Il a existé (et existe encore) un régime qui est tombé dans l'égalitarisme extrémiste et univoque au détriment de la liberté : le communisme.
J'ai très peur que l'on tombe dans un extrémisme similaire avec la sécurité.
Il vaut mieux rester modéré et raisonnable, tenter d'assurer ces deux conditions du mieux possible sans pour autant leur conférer quelque primauté que ce soit sur la fin politique par excellence : la liberté.
lebeau a écrit :
Au nom du "principe de précaution maximum", au nom de la "sécurité", nos sociétés occidentales modernes semblent vouloir limiter strictement l'exercice individuel de la liberté, à charge pour chaque citoyen de dégager les espaces où il pourra exercer sa propre liberté.

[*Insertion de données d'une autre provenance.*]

theorem execQueueEnable_effect {tx : Bool} {ring : Nat} {s : State} : ∃ e, @execQueueEnable tx ring s = done e s ∧ Eff.Within tables ⟨0x20058080, 0x0, 0x4054000000000100000000000000000000000000000⟩ e :=
  have hm := Mask.Le.refl ⟨0x20058080, 0x0, 0x4054000000000100000000000000000000000000000⟩
  ⟨_, rfl, (powered_within (hm.via rfl rfl rfl) (Within.seq (tlpReceived_within (hm.via rfl rfl rfl)) (atRing_within
    (hm.via rfl rfl rfl) (enableRing_within (hm.via rfl rfl rfl)))))⟩

theorem execQueueDisable_effect {tx : Bool} {ring : Nat} {s : State} : ∃ e, @execQueueDisable tx ring s = done e s ∧ Eff.Within tables ⟨0x3005b080, 0x1f00000000000000000000000000000000000000000, 0x3fe0034000000000100000000000000000000000000000⟩ e :=
  have hm := Mask.Le.refl ⟨0x3005b080, 0x1f00000000000000000000000000000000000000000, 0x3fe0034000000000100000000000000000000000000000⟩
  ⟨_, rfl, (powered_within (hm.via rfl rfl rfl) (Within.seq (tlpReceived_within (hm.via rfl rfl rfl)) (atRing_within
    (hm.via rfl rfl rfl) (disableByHost_within (hm.via rfl rfl rfl)))))⟩

theorem execDrainComplete_effect {tx : Bool} {ring : Nat} {s : State} : ∃ e, @execDrainComplete tx ring s = done e s ∧ Eff.Within tables ⟨0x20058080, 0x0, 0x4050000000000100000000000000000000000000000⟩ e :=
  have hm := Mask.Le.refl ⟨0x20058080, 0x0, 0x4050000000000100000000000000000000000000000⟩
  ⟨_, rfl, (drainEnds_within (hm.via rfl rfl rfl))⟩

theorem execQueueConfigWrite_effect {tx : Bool} {ring : Nat} {offset : Nat} {value : Nat} {s : State} : ∃ e, @execQueueConfigWrite tx ring offset value s = done e s ∧ Eff.Within tables ⟨0x18000, 0x0, 0x4000000000000000000000000000000000000000⟩ e :=
  have hm := Mask.Le.refl ⟨0x18000, 0x0, 0x4000000000000000000000000000000000000000⟩
  ⟨_, rfl, (powered_within (hm.via rfl rfl rfl) (Within.seq (tlpReceived_within (hm.via rfl rfl rfl)) (atRing_within
    (hm.via rfl rfl rfl) (configWrite_within (hm.via rfl rfl rfl)))))⟩

theorem execFunctionLevelReset_effect {fn : Nat} {s : State} : ∃ e, @execFunctionLevelReset fn s = done e s ∧ Eff.Within tables ⟨0x2007b080, 0x70000000000000000000000000000000000000000, 0x60000000050000000000100000000000000000000000000000⟩ e :=
  have hm := Mask.Le.refl ⟨0x2007b080, 0x70000000000000000000000000000000000000000, 0x60000000050000000000100000000000000000000000000000⟩
  ⟨_, rfl, (powered_within (hm.via rfl rfl rfl) (functionReset_within (hm.via rfl rfl rfl)))⟩

theorem execBusMasterChanged_effect {fn : Nat} {enable : Bool} {s : State} : ∃ e, @execBusMasterChanged fn enable s = done e s ∧ Eff.Within tables ⟨0x2005b080, 0x10000000000000000000000000000000000000000, 0x40000000050000000000100000000000000000000000000000⟩ e :=
  have hm := Mask.Le.refl ⟨0x2005b080, 0x10000000000000000000000000000000000000000, 0x40000000050000000000100000000000000000000000000000⟩
  ⟨_, rfl, (powered_within (hm.via rfl rfl rfl) (busMaster_within (hm.via rfl rfl rfl)))⟩

theorem execVfEnableChanged_effect {enable : Bool} {numVfs : Nat} {s : State} : ∃ e, @execVfEnableChanged enable numVfs s = done e s ∧ Eff.Within tables ⟨0x2005b080, 0x20000000000000000000000000000000000000000, 0x40000000050000000000100000000000000000000000000000⟩ e :=
  have hm := Mask.Le.refl ⟨0x2005b080, 0x20000000000000000000000000000000000000000, 0x40000000050000000000100000000000000000000000000000⟩
  ⟨_, rfl, (powered_within (hm.via rfl rfl rfl) (vfEnable_within (hm.via rfl rfl rfl)))⟩

theorem execDmaReadError_effect {tx : Bool} {ring : Nat} {s : State} : ∃ e, @execDmaReadError tx ring s = done e s ∧ Eff.Within tables ⟨0x398df6a0, 0x1e0020001f00000000000000000018007360000001020000010, 0x2000200000000803fe003000000001f100000000000000060800008000100⟩ e :=
  have hm := Mask.Le.refl ⟨0x398df6a0, 0x1e0020001f00000000000000000018007360000001020000010, 0x2000200000000803fe003000000001f100000000000000060800008000100⟩
  ⟨_, rfl, (dmaReadFails_within (hm.via rfl rfl rfl))⟩

theorem execDmaWriteError_effect {fn : Nat} {s : State} : ∃ e, @execDmaWriteError fn s = done e s ∧ Eff.Within tables ⟨0x398cf6a0, 0x1e0020000000000000000000000018007360000001020000010, 0x200020000000700000000000000001f100000000000000060800008000100⟩ e :=
  have hm := Mask.Le.refl ⟨0x398cf6a0, 0x1e0020000000000000000000000018007360000001020000010, 0x200020000000700000000000000001f100000000000000060800008000100⟩
  ⟨_, rfl, (dmaWriteFails_within (hm.via rfl rfl rfl))⟩

theorem execEqHeadWrite_effect {queue : Nat} {head : Nat} {arm : Bool} {s : State} : ∃ e, @execEqHeadWrite queue head arm s = done e s ∧ Eff.Within tables ⟨0x20060000, 0x100000000000000000000000000000000000000000000, 0x100000034000000000000000000000000000000000000000⟩ e :=
  have hm := Mask.Le.refl ⟨0x20060000, 0x100000000000000000000000000000000000000000000, 0x100000034000000000000000000000000000000000000000⟩
  ⟨_, rfl, (powered_within (hm.via rfl rfl rfl) (Within.seq (tlpReceived_within (hm.via rfl rfl rfl)) (atQueue_within
    (hm.via rfl rfl rfl) (headWrite_within (hm.via rfl rfl rfl)))))⟩

theorem execEqEnable_effect {queue : Nat} {s : State} : ∃ e, @execEqEnable queue s = done e s ∧ Eff.Within tables ⟨0x20000, 0x0, 0x4000000000000000000000000000000000000000⟩ e :=
  have hm := Mask.Le.refl ⟨0x20000, 0x0, 0x4000000000000000000000000000000000000000⟩
  ⟨_, rfl, (powered_within (hm.via rfl rfl rfl) (Within.seq (tlpReceived_within (hm.via rfl rfl rfl)) (atQueue_within
    (hm.via rfl rfl rfl) (enableQueue_within (hm.via rfl rfl rfl)))))⟩

theorem execEqHoldoffTimer_effect {queue : Nat} {s : State} : ∃ e, @execEqHoldoffTimer queue s = done e s ∧ Eff.Within tables ⟨0x20060000, 0x100000000000000000000000000000000000000000000, 0x100000030000000000000000000000000000000000000000⟩ e :=
  have hm := Mask.Le.refl ⟨0x20060000, 0x100000000000000000000000000000000000000000000, 0x100000030000000000000000000000000000000000000000⟩
  ⟨_, rfl, (queueHoldoff_within (hm.via rfl rfl rfl))⟩

theorem execMsixUnmask_effect {vector : Nat} {s : State} : ∃ e, @execMsixUnmask vector s = done e s ∧ Eff.Within tables ⟨0x20040000, 0x0, 0x100000034000000000000000000000000000000000000000⟩ e :=
  have hm := Mask.Le.refl ⟨0x20040000, 0x0, 0x100000034000000000000000000000000000000000000000⟩
  ⟨_, rfl, (powered_within (hm.via rfl rfl rfl) (Within.seq (tlpReceived_within (hm.via rfl rfl rfl)) (inD0_within
    (hm.via rfl rfl rfl) (unmaskVector_within (hm.via rfl rfl rfl)))))⟩

/-! ## Segment -/

theorem nodeHeard_within {m : Mask}
    (hm : Mask.Le ⟨0x1080, 0x1e000000000000000000, 0x100000000000000000000000800000⟩ m) {p : Nat} {node : Nat} :
    Eff.Within tables m (@nodeHeard p node) := by
  unfold nodeHeard
  exact (Within.look (fun _ => (Within.ite Within.skip (Within.cons (segSet_within (hm.via rfl rfl rfl)) (Within.cons
    (Within.bumpObj (Obj.port (hm.obj (by decide +kernel)))) (Within.cons (Within.setPort (hm.obj (by decide +kernel)))
    (Within.cons (Within.when (Within.cons (Within.setN (Obj.port (hm.obj (by decide +kernel)))) (Within.cons (Within.setPort
    (hm.obj (by decide +kernel))) (Within.cons (segSet_within (hm.via rfl rfl rfl)) (Within.cons (raisePort_within
    (hm.via rfl rfl rfl)) (Within.cons (Within.count (Ctr.port (hm.ctr (by decide +kernel)))) Within.nil)))))) Within.nil)))))))

theorem nodeLeaves_within {m : Mask}
    (hm : Mask.Le ⟨0x1080, 0x6000000000000000000, 0x100000000000000000000001000000⟩ m) {p : Nat} {node : Nat} :
    Eff.Within tables m (@nodeLeaves p node) := by
  unfold nodeLeaves
  exact (Within.look (fun _ => (Within.when (Within.cons (Within.setN (Obj.port (hm.obj (by decide +kernel)))) (Within.cons
    (Within.setPort (hm.obj (by decide +kernel))) (Within.cons (segSet_within (hm.via rfl rfl rfl)) (Within.cons
    (raisePort_within (hm.via rfl rfl rfl)) (Within.cons (Within.count (Ctr.port
    (hm.ctr (by decide +kernel)))) Within.nil))))))))

theorem listenOnlyEntry_within {m : Mask}
    (hm : Mask.Le ⟨0x1080, 0x40000000000000000000, 0x100000000000000000000002000000⟩ m) {p : Nat} {node : Nat} :
    Eff.Within tables m (@listenOnlyEntry p node) := by
  unfold listenOnlyEntry
  exact (Within.look (fun _ => (Within.when (Within.cons (Within.setPort (hm.obj (by decide +kernel))) (Within.cons
    (segSet_within (hm.via rfl rfl rfl)) (Within.cons (raisePort_within (hm.via rfl rfl rfl)) (Within.cons (Within.count
    (Ctr.port (hm.ctr (by decide +kernel)))) Within.nil)))))))

theorem violation_within {m : Mask}
    (hm : Mask.Le ⟨0x2988f6a0, 0x1e0020000000000000000000000018467360000001020000010, 0x200020000000000000000000000001f10000000000000006080000a008100⟩ m) {p : Nat} {x : Slot} :
    Eff.Within tables m (@violation p x) := by
  unfold violation
  exact (Within.cons (Within.count (Ctr.port (hm.ctr (by decide +kernel)))) (Within.cons (Within.bumpObj (Obj.port
    (hm.obj (by decide +kernel)))) (Within.cons (Within.bumpObj (Obj.port (hm.obj (by decide +kernel)))) (Within.cons
    (faultOccur_within (hm.via rfl rfl rfl) (fun _ => Within.skip)) (Within.cons (listenOnlyEntry_within
    (hm.via rfl rfl rfl)) Within.nil)))))

theorem listenOnlyLeave_within {m : Mask}
    (hm : Mask.Le ⟨0x21001480, 0x40000000000000000000000000000040000000000000000000, 0x100000000000000000000000000000⟩ m) {p : Nat} {node : Nat} :
    Eff.Within tables m (@listenOnlyLeave p node) := by
  unfold listenOnlyLeave
  exact (Within.look (fun _ => (Within.when (Within.cons (Within.setPort (hm.obj (by decide +kernel))) (Within.cons
    (segSet_within (hm.via rfl rfl rfl)) (Within.cons (raisePort_within (hm.via rfl rfl rfl)) (Within.cons (faultClear_within
    (hm.via rfl rfl rfl)) Within.nil)))))))

theorem slotOverrun_within {m : Mask}
    (hm : Mask.Le ⟨0x80, 0x1000000000000000000000, 0x100000000000000000000000010000⟩ m) {p : Nat} {x : Slot} :
    Eff.Within tables m (@slotOverrun p x) := by
  unfold slotOverrun
  exact (Within.cons (Within.count (Ctr.port (hm.ctr (by decide +kernel)))) (Within.cons (Within.bumpObj (Obj.port
    (hm.obj (by decide +kernel)))) (Within.cons (raisePort_within (hm.via rfl rfl rfl)) Within.nil)))

theorem slotAccept_within {m : Mask}
    (hm : Mask.Le ⟨0x1000, 0x6000000000000000000000, 0x1000⟩ m) {p : Nat} {x : Slot} {at' : Int} :
    Eff.Within tables m (@slotAccept p x at') := by
  unfold slotAccept
  exact (Within.look (fun _ => (Within.cons (Within.count (Ctr.port (hm.ctr (by decide +kernel)))) (Within.cons (segSet_within
    (hm.via rfl rfl rfl)) (Within.cons (Within.setPort (hm.obj (by decide +kernel))) (Within.cons (Within.setPort
    (hm.obj (by decide +kernel))) Within.nil))))))

theorem listenOnlyDiscard_within {m : Mask} (hm : Mask.Le ⟨0x1000, 0x100000000000000000000, 0x0⟩ m) {p : Nat} {node : Nat} :
    Eff.Within tables m (@listenOnlyDiscard p node) := by
  unfold listenOnlyDiscard
  exact (Within.seq (Within.bumpObj (Obj.port (hm.obj (by decide +kernel)))) (segSet_within (hm.via rfl rfl rfl)))

theorem judgeSlot_within {m : Mask}
    (hm : Mask.Le ⟨0x2988f6a0, 0x1e002000000000000000000000001f57f360000001020000010, 0x200020000000000000000000000001f10000000000000006080000a819100⟩ m) {p : Nat} {x : Slot} {f : Frame} {accept : Eff} {bad : Eff} {misplaced : Eff} {mute : Eff}
    (h_accept : Eff.Within tables m accept) (h_bad : Eff.Within tables m bad) (h_misplaced : Eff.Within tables m misplaced)
    (h_mute : Eff.Within tables m mute) :
    Eff.Within tables m (@judgeSlot p x f accept bad misplaced mute) := by
  unfold judgeSlot
  exact (Within.look (fun _ => (Within.ite (Within.seq (listenOnlyDiscard_within (hm.via rfl rfl rfl)) h_mute) (Within.seq
    (Within.when (nodeHeard_within (hm.via rfl rfl rfl))) (Within.ite (Within.seq (violation_within
    (hm.via rfl rfl rfl)) h_misplaced) (Within.ite (Within.seq (slotOverrun_within (hm.via rfl rfl rfl)) h_misplaced)
    (Within.ite h_bad (Within.seq (slotAccept_within (hm.via rfl rfl rfl)) h_accept))))))))

theorem storeSlotFrame_within {m : Mask} (hm : Mask.Le ⟨0x5000, 0x0, 0x0⟩ m) {p : Nat} {x : Slot} {payload : Bytes} :
    Eff.Within tables m (@storeSlotFrame p x payload) := by
  unfold storeSlotFrame
  exact (Within.look (fun _ => (Within.seq (nextSerial_within (hm.via rfl rfl rfl)) (Within.look (fun _ => (segSet_within
    (hm.via rfl rfl rfl)))))))

theorem tailFrame_within {m : Mask}
    (hm : Mask.Le ⟨0x1080, 0x11e000000000000000000, 0x100000000000000000000000800000⟩ m) {p : Nat} {sender : Nat} {f : Frame} {ingress : Eff}
    (h_ingress : Eff.Within tables m ingress) :
    Eff.Within tables m (@tailFrame p sender f ingress) := by
  unfold tailFrame
  exact (Within.look (fun _ => (Within.ite (listenOnlyDiscard_within (hm.via rfl rfl rfl)) (Within.seq (Within.when
    (nodeHeard_within (hm.via rfl rfl rfl))) h_ingress))))

theorem segmentData_within {m : Mask}
    (hm : Mask.Le ⟨0x2988f6a0, 0x1e002000000000000000000000001f57f360000001020000010, 0x200020000000000000000000000001f10000000000000006080000a819100⟩ m) {p : Nat} {sender : Nat} {f : Frame} {ingress : Eff} {misplaced : Eff}
    (h_ingress : Eff.Within tables m ingress) (h_misplaced : Eff.Within tables m misplaced) :
    Eff.Within tables m (@segmentData p sender f ingress misplaced) := by
  unfold segmentData
  exact (Within.look (fun _ => (Within.ite (tailFrame_within (hm.via rfl rfl rfl) h_ingress)
    (by (try dsimp only); split; exacts [(judgeSlot_within (hm.via rfl rfl rfl) (Within.seq (storeSlotFrame_within (hm.via rfl rfl rfl)) h_ingress) h_ingress h_misplaced Within.skip),
    (Within.seq (Within.count (Ctr.port (hm.ctr (by decide +kernel)))) h_misplaced),
    (tailFrame_within (hm.via rfl rfl rfl) h_ingress)]))))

Jusqu'où peut aller une société, qui se déclare démocratique, dans l'interdiction, avant qu'elle ne se transforme en société " non démocratique"?
Difficile comme question.
Je crois que notre société peu aller aussi "loin" qu'elle veut a partir du moment ou les membres qui la compose donne un accord explicite ou tacite. Soit en plussoyant soit en ne faisant rien.
Autrement dit, c'est nous qui fixons les limites, il suffit juste de le vouloir. Le problème c'est que aujourd'hui, sous le couvert du fameux "principes de précaution maximum", les autorités augmente peu à peu la surveillance dans la rue, des communications, ce qui réduit peu à peu notre liberté individuelle, notre droit a la vie privée. Cela est fait sans que nous nous posions trop de question, parce que les médias, l'ambiance générale dans laquelle baigne la société justifie en quelque sorte ces dispositions.
Le problème c'est que plus tard, lorsque on se rendra compte (si on se rend compte un jour) que toute ces mesures entrave notre liberté, il sera sans doute trop tard pour agir, le mal aura été fait.